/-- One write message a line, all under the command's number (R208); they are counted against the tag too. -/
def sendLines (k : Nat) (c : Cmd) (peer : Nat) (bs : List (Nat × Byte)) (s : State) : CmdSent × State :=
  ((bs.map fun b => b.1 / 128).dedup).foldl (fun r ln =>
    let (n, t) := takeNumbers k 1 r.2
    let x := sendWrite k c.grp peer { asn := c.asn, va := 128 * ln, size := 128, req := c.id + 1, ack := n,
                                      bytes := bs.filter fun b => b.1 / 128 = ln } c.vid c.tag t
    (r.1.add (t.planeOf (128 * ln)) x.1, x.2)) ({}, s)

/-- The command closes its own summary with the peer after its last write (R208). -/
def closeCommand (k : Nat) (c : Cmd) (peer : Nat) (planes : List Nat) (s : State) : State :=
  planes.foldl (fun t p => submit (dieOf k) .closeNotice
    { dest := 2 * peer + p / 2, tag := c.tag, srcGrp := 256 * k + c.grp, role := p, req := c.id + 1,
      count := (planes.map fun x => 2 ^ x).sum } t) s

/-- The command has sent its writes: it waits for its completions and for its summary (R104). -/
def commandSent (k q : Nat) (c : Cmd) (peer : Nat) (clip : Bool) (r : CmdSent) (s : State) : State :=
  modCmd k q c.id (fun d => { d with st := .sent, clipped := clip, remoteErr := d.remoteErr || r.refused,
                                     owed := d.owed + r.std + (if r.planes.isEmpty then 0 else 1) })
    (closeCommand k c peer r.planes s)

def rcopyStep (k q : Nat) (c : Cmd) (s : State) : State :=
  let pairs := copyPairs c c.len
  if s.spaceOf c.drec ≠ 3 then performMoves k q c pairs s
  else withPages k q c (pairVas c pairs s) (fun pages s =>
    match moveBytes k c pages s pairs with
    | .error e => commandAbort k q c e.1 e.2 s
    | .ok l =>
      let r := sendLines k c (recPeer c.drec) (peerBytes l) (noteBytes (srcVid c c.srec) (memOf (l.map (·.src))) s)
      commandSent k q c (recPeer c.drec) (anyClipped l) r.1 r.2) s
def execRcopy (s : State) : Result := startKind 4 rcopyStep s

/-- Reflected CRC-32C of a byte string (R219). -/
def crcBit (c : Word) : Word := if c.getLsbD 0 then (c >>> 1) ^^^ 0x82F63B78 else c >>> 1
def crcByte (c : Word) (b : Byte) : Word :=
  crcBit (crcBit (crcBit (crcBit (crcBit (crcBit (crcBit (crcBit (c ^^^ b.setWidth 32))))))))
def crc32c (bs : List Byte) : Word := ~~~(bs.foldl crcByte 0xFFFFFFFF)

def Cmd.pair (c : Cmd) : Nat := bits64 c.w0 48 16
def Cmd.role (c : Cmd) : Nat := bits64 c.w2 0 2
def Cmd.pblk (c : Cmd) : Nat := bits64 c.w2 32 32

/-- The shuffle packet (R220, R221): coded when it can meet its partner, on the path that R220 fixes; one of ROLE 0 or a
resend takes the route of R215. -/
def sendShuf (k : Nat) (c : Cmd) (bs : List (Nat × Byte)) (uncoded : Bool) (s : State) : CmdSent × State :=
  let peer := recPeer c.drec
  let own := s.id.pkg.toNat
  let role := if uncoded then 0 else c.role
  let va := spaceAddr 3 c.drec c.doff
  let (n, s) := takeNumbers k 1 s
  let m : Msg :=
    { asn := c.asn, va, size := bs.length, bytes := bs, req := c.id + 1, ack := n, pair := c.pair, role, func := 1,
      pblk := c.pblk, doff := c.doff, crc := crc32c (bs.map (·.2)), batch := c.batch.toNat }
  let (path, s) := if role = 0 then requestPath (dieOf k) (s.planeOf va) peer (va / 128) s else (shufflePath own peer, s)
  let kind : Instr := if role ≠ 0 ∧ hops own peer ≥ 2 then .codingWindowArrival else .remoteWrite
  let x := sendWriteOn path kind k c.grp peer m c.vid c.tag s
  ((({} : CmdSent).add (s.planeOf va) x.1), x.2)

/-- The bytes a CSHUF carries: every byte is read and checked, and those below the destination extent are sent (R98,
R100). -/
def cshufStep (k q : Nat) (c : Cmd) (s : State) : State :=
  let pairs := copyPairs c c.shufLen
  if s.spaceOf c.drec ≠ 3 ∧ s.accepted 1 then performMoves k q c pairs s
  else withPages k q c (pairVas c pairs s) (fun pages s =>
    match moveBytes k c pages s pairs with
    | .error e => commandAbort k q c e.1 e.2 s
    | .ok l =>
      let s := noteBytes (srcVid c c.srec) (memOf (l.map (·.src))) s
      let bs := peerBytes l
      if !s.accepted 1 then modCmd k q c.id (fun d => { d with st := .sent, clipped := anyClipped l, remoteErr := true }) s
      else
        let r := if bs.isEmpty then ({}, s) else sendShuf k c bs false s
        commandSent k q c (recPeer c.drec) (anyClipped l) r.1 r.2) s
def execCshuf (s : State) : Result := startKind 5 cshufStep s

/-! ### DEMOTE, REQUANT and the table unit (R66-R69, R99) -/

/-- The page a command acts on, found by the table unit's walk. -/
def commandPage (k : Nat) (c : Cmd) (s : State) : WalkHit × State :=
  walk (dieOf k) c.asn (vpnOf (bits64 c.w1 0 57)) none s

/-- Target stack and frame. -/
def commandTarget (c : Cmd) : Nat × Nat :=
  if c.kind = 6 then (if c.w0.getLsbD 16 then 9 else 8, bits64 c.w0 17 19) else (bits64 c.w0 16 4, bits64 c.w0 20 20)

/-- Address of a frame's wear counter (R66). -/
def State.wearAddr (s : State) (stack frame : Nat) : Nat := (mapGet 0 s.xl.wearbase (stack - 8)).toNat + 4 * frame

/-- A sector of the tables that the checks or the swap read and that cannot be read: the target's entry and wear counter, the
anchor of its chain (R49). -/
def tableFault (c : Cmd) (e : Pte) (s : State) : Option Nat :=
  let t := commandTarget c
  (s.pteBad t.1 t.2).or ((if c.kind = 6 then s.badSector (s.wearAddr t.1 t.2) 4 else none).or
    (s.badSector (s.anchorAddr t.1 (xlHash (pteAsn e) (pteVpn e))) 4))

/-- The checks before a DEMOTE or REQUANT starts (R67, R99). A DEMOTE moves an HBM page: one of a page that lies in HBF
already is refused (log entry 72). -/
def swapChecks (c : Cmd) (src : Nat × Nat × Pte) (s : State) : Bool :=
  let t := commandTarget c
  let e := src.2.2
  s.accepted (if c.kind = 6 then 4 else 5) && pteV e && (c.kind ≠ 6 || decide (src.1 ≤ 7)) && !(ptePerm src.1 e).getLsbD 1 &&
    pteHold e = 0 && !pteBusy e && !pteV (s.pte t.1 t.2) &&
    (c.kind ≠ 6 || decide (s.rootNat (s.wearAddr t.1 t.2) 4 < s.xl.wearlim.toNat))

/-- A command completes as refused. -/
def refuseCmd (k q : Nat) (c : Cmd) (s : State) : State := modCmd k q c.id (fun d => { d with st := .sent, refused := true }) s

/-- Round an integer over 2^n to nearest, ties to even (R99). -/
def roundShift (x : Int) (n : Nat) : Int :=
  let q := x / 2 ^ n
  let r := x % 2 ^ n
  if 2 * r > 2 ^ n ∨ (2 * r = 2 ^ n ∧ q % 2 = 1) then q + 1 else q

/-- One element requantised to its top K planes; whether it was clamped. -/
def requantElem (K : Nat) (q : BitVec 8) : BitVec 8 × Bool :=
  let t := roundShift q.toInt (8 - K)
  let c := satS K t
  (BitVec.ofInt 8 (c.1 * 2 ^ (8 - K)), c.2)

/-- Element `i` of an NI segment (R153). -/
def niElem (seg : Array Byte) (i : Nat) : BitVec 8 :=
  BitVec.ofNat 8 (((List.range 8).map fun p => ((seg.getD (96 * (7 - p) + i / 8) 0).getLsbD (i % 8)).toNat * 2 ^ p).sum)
=======
### Work to complete
Please reproduce, exactly as they appear above, the lines from the line containing "def crcBit (c" up to and including the line containing "def execCshuf (s".

### Answer section
def crcBit (c : Word) : Word := if c.getLsbD 0 then (c >>> 1) ^^^ 0x82F63B78 else c >>> 1
def crcByte (c : Word) (b : Byte) : Word :=
  crcBit (crcBit (crcBit (crcBit (crcBit (crcBit (crcBit (crcBit (c ^^^ b.setWidth 32))))))))
def crc32c (bs : List Byte) : Word := ~~~(bs.foldl crcByte 0xFFFFFFFF)

def Cmd.pair (c : Cmd) : Nat := bits64 c.w0 48 16
def Cmd.role (c : Cmd) : Nat := bits64 c.w2 0 2
def Cmd.pblk (c : Cmd) : Nat := bits64 c.w2 32 32

/-- The shuffle packet (R220, R221): coded when it can meet its partner, on the path that R220 fixes; one of ROLE 0 or a
resend takes the route of R215. -/
def sendShuf (k : Nat) (c : Cmd) (bs : List (Nat × Byte)) (uncoded : Bool) (s : State) : CmdSent × State :=
  let peer := recPeer c.drec
  let own := s.id.pkg.toNat
  let role := if uncoded then 0 else c.role
  let va := spaceAddr 3 c.drec c.doff
  let (n, s) := takeNumbers k 1 s
  let m : Msg :=
    { asn := c.asn, va, size := bs.length, bytes := bs, req := c.id + 1, ack := n, pair := c.pair, role, func := 1,
      pblk := c.pblk, doff := c.doff, crc := crc32c (bs.map (·.2)), batch := c.batch.toNat }
  let (path, s) := if role = 0 then requestPath (dieOf k) (s.planeOf va) peer (va / 128) s else (shufflePath own peer, s)
  let kind : Instr := if role ≠ 0 ∧ hops own peer ≥ 2 then .codingWindowArrival else .remoteWrite
  let x := sendWriteOn path kind k c.grp peer m c.vid c.tag s
  ((({} : CmdSent).add (s.planeOf va) x.1), x.2)

/-- The bytes a CSHUF carries: every byte is read and checked, and those below the destination extent are sent (R98,
R100). -/
def cshufStep (k q : Nat) (c : Cmd) (s : State) : State :=
  let pairs := copyPairs c c.shufLen
  if s.spaceOf c.drec ≠ 3 ∧ s.accepted 1 then performMoves k q c pairs s
  else withPages k q c (pairVas c pairs s) (fun pages s =>
    match moveBytes k c pages s pairs with
    | .error e => commandAbort k q c e.1 e.2 s
    | .ok l =>
      let s := noteBytes (srcVid c c.srec) (memOf (l.map (·.src))) s
      let bs := peerBytes l
      if !s.accepted 1 then modCmd k q c.id (fun d => { d with st := .sent, clipped := anyClipped l, remoteErr := true }) s
      else
        let r := if bs.isEmpty then ({}, s) else sendShuf k c bs false s
        commandSent k q c (recPeer c.drec) (anyClipped l) r.1 r.2) s
def execCshuf (s : State) : Result := startKind 5 cshufStep s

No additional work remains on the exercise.